/-- What a message names (Table 14.2). -/
def swArgs : SwMsg → List Nat
  | .dispatch d => [d.col.val, d.cls, b2n d.replayable, b2n d.checkpoint, d.waxVer.toNat, d.key.toNat, d.span.toNat, b2n d.spillOk,
    (d.hives.map fun x => x.1 + 256 * x.2 + 65536).getD 0]
  | .reject c d => [c, d.toNat]
  | .stop r => [r]
  | .timeout d p => [d, p]
  | .rollback k a b => [k, a.val, b.val]
  | .ckptDone k => [k]
  | .arrive b g | .release b g => [b.val, g.toNat]
  | .tick t d => [t.toNat, d]
  | .add h a vs => [h.val, a, vs.length]
  | .move h o _ => [h.val, o]
  | .ckptData k h o _ | .ckptLoad k h o _ => [k, h.val, o]
  | .token v r l | .tokenRet v r l => v :: b2n r :: l
  | .links ps => ps.map partnerNum
  | .map m => m.gen.toNat :: m.members.toNat :: m.partners.flatMap fun x => x.1.val :: x.2.map partnerNum
  | .stnFail a b => [a.val, b.val]
  | _ => []

/-- Bytes of a flit's payload: 13. -/
def pad13 (bs : List Byte) : List Byte := (bs ++ List.replicate 13 0).take 13

/-- The payloads of the flits after the first: chain counts four to a flit (R336), data 13 bytes to a flit (R307), and what
the arguments take beyond the first flit (log entry 62). -/
def swBody (m : SwMsg) : List (List Byte) :=
  match m with
  | .add _ _ vs => (chunksOf 4 vs.length vs).map fun c => pad13 (c.flatMap (leBytes 3))
  | .move _ _ d | .ckptData _ _ _ d | .ckptLoad _ _ _ d => (chunksOf 13 d.length d).map pad13
  | m => (chunksOf 13 15 ((Config.argBytes (swCode m).1 (swCode m).2 (swArgs m)).drop 6)).map pad13

/-- A response is required: DISPATCH (R310, R333). -/
def swRsp : SwMsg → Bool
  | .dispatch .. => true
  | _ => false

/-- The payload of the first flit (Table 13.6). -/
def msgHead (dst src home : StnId) (vc : Nat) (tag : BitVec 16) (n : Nat) (m : SwMsg) : List Byte :=
  pad13 ([BitVec.ofNat 8 (dst.val + 64 * vc + 128 * b2n (swRsp m)), BitVec.ofNat 8 src.val, BitVec.ofNat 8 (n - 1), BitVec.ofNat 8 home.val] ++
    leBytes 2 tag.toNat ++ [BitVec.ofNat 8 (swCode m).2] ++ (Config.argBytes (swCode m).1 (swCode m).2 (swArgs m)).take 6)

/-- A message as a port queues it. -/
def outMsg (dst src home : StnId) (vc : Nat) (tag : BitVec 16) (m : SwMsg) : OutMsg :=
  let b := swBody m
  let h := msgHead dst src home vc tag (b.length + 1) m
  { kind := (swCode m).1, vc := vc, flits := h :: b, head := h }

-- sending (R300, R304, R306, R308)

/-- The port behaves as ACTIVE (R315). -/
def Port.live (x : Port) : Bool := x.st == .active || x.st == .loop

/-- Index of a class and VC among the ten credit counts (Table 13.4). -/
def creditIdx (kind vc : Nat) : Nat := 2 * (kind - 2) + vc

/-- The next flit of a message may be sent: it is here, the port is live, admitted unless MGMT (R314), the retry buffer is not
full (R304), and for a first flit the port holds credits for all the flits of the message (R306). -/
def Port.canSend (x : Port) (m : OutMsg) : Bool :=
  x.live && (m.kind == 6 || x.admitted) && !m.flits.isEmpty && decide (x.retry.length < 256) &&
  (m.started || decide (m.flits.length + m.more ≤ x.credits.getD (creditIdx m.kind m.vc) 0))

/-- The oldest message of a class and VC. -/
def Port.head? (x : Port) (kind vc : Nat) : Option OutMsg := x.outq.find? fun m => m.kind == kind && m.vc == vc

/-- The message of a class whose flit goes next: the one under way, since the flits of a message are contiguous within their
class (R308), else the oldest of a VC. -/
def Port.ready (x : Port) (kind : Nat) : Option OutMsg :=
  match x.outq.find? fun m => m.kind == kind && m.started with
  | some m => if x.canSend m then some m else none
  | none => [0, 1].findSome? fun v => (x.head? kind v).bind fun m => if x.canSend m then some m else none

/-- Classes by the priority of Table 13.5: one slot in 64 is held for MGMT while it waits. -/
def Port.order (x : Port) : List Nat := if 63 ≤ x.mgmtWait then [6, 5, 4, 3, 2] else [5, 4, 3, 2, 6]

/-- The message whose flit a port sends next. -/
def Port.next? (x : Port) : Option OutMsg := x.order.findSome? x.ready

/-- The 16 bytes of a flit (R299, Tables 13.2, 13.3). -/
def flitBytes (kind : Nat) (som eom : Bool) (seq : Nat) (payload : List Byte) : List Byte :=
  let b := BitVec.ofNat 8 (kind % 8 + 8 * b2n som + 16 * b2n eom + 32 * (seq % 8)) :: pad13 payload
  b ++ leBytes 2 (crc16 0xFFFF b).toNat

/-- Flit slots of a cycle: two, or slot 0 alone at half width (R296). -/
def Port.width (x : Port) : Nat := if x.half then 1 else 2

/-- A flit leaves in the port's next slot, which gives its slot stream and cycle (R296); with LOOP = 1 it goes to the port's own
receiver (R315). -/
def emitOne (p : PortId) (bs : List Byte) (s : State) : State :=
  let x := s.ports[p]
  let s := updPort p (fun x => { x with slotN := x.slotN + 1 }) s
  if x.loopOn then updPort p (fun x => { x with loopIn := x.loopIn ++ [bs] }) s
  else s.send (.flit p bs (x.slotN % x.width) (x.slotN / x.width))

/-- An IDLE flit (R299). -/
def idleFlit : List Byte := flitBytes 0 false false 0 []

/-- The slots of each 1,024th cycle carry IDLE flits (R297). -/
def emitIdles (p : PortId) : Nat → State → State
  | 0, s => s
  | n + 1, s =>
    let x := s.ports[p]
    if x.slotN / x.width % 1024 = 1023 then emitIdles p n (emitOne p idleFlit s) else s

/-- Send one flit, after the IDLE flits that are due. -/
def emit (p : PortId) (bs : List Byte) (s : State) : State := emitOne p bs (emitIdles p 2 s)

/-- Send one sequenced flit: it is numbered and held in the retry buffer (R300, R304). -/
def sendFlit (p : PortId) (kind : Nat) (som eom : Bool) (payload : List Byte) (s : State) : State :=
  let n := (s.ports[p]).txNext
  let bs := flitBytes kind som eom n payload
  emit p bs (updPort p (fun x => { x with
    txNext := (n + 1) % 1024, txfCnt := x.txfCnt + 1, retry := x.retry ++ [{ num := n, bytes := bs }] }) s)

/-- n flits of a class have left a port's receive buffer: their credits are to be returned (R306). -/
def oweCredits (i n : Nat) (x : Port) : Port := { x with owed := x.owed.set i (x.owed.getD i 0 + n), ackDue := true }

/-- n flits of a message that is passed on have left the buffer of the port that they came in on. -/
def leaveBuffer (m : OutMsg) (n : Nat) (s : State) : State :=
  match m.from_ with
  | none => s
  | some (q, i) => if h : q < 4 then updPort ⟨q, h⟩ (oweCredits i n) s else s

/-- What a port's queue holds of a message after its next flit. -/
def OutMsg.rest (m : OutMsg) : Option OutMsg :=
  if m.flits.length ≤ 1 && m.more == 0 then none else some { m with flits := m.flits.drop 1, started := true }

/-- How long MGMT has waited after a flit of a class. -/
def Port.mgmtAfter (x : Port) (kind : Nat) : Nat := if kind != 6 && (x.ready 6).isSome then x.mgmtWait + 1 else 0

/-- Send the next flit of a message: it consumes a credit (R306). -/
def sendOut (p : PortId) (m : OutMsg) (s : State) : State :=
  let i := creditIdx m.kind m.vc
  let upd := fun (x : Port) => { x with
    outq := (match m.rest with | none => x.outq.erase m | some r => x.outq.replace m r)
    credits := x.credits.set i (x.credits.getD i 0 - 1), mgmtWait := x.mgmtAfter m.kind }
  leaveBuffer m 1 (sendFlit p m.kind (!m.started) m.rest.isNone (m.flits.headD []) (updPort p upd s))

/-- Send every flit that a port can send, at most n. -/
def pumpN (p : PortId) : Nat → State → State
  | 0, s => s
  | n + 1, s =>
    match (s.ports[p]).next? with
    | none => s
    | some m => pumpN p n (sendOut p m s)

/-- Send every flit that a port can send. -/
def pump (p : PortId) (s : State) : State := pumpN p ((s.ports[p]).outq.map (·.flits.length)).sum s

/-- Messages leave a port's queue unsent, and the buffer of the port that they came in on. -/
def cutOut (p : PortId) (f : OutMsg → Bool) (s : State) : State :=
  ((s.ports[p]).outq.filter f).foldl (fun t m => leaveBuffer m m.flits.length t)
    (updPort p (fun x => { x with outq := x.outq.filter fun m => !f m }) s)

/-- Messages leave the queues of all ports unsent. -/
def cutAll (f : OutMsg → Bool) (s : State) : State := (List.finRange 4).foldl (fun t p => cutOut p f t) s

/-- Give a message to a port. -/
def enq (p : PortId) (m : OutMsg) (s : State) : State := pump p (updPort p (fun x => { x with outq := x.outq ++ [m] }) s)

/-- The first payload of a message names a job by its home station and tag. -/
def namesJob (home : Nat) (tag : BitVec 16) (b : List Byte) : Bool := u8 b 3 % 64 == home && uN b 4 2 == tag.toNat

/-- Send a message to a station on the route of the map; one that no route reaches is discarded (R309, R329). -/
def sendMsg (dst home : StnId) (tag : BitVec 16) (m : SwMsg) (s : State) : State :=
  match s.swarm.route s.stn.val dst.val with
  | some (n :: _) =>
    match s.swarm.portTo s.stn.val n with
    | none => s
    | some p =>
      enq p (outMsg dst s.stn home (s.swarm.vcOf s.stn.val s.stn.val n dst.val) tag m) (s.send (.swarm dst home tag m))
  | _ => s

/-- Send a message of a job to a station. -/
def sendSw (dst : StnId) (j : Job) (m : SwMsg) (s : State) : State := sendMsg dst (s.homeOf j) j.tag m s

/-- Send a message of a job to several stations. -/
def sendSwAll (j : Job) (m : SwMsg) : List StnId → State → State
  | [], s => s
  | a :: r, s => sendSwAll j m r (sendSw a j m s)

/-- Send a message that names no job to several stations. -/
def sendMgmt (m : SwMsg) : List StnId → State → State
  | [], s => s
  | a :: r, s => sendMgmt m r (sendMsg a s.stn 0 m s)

/-- A message of a walk: it goes out on a port, to the station at its other end (R327). -/
def sendWalk (p : PortId) (src : StnId) (m : SwMsg) (s : State) : State :=
  enq p (outMsg 0 src 0 0 0 m) (s.send (.walk p src m))

/-- Every other station of the map. -/
def State.peers (s : State) : List StnId := (List.finRange 64).filter fun a => s.swarm.has a.val && a != s.stn

/-- Stations to which this one passes on a TICK of the root: those whose route from the root comes last through it (R338). -/
def State.tickNext (s : State) : List StnId :=
  s.peers.filter fun a => a.val != 0 && match s.swarm.route 0 a.val with
    | none => false
    | some p => (0 :: p).getD (p.length - 1) 0 == s.stn.val

end Sys2Proof.Machine
end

####

What number of lines above include the string "Messages"? State it and nothing else.

2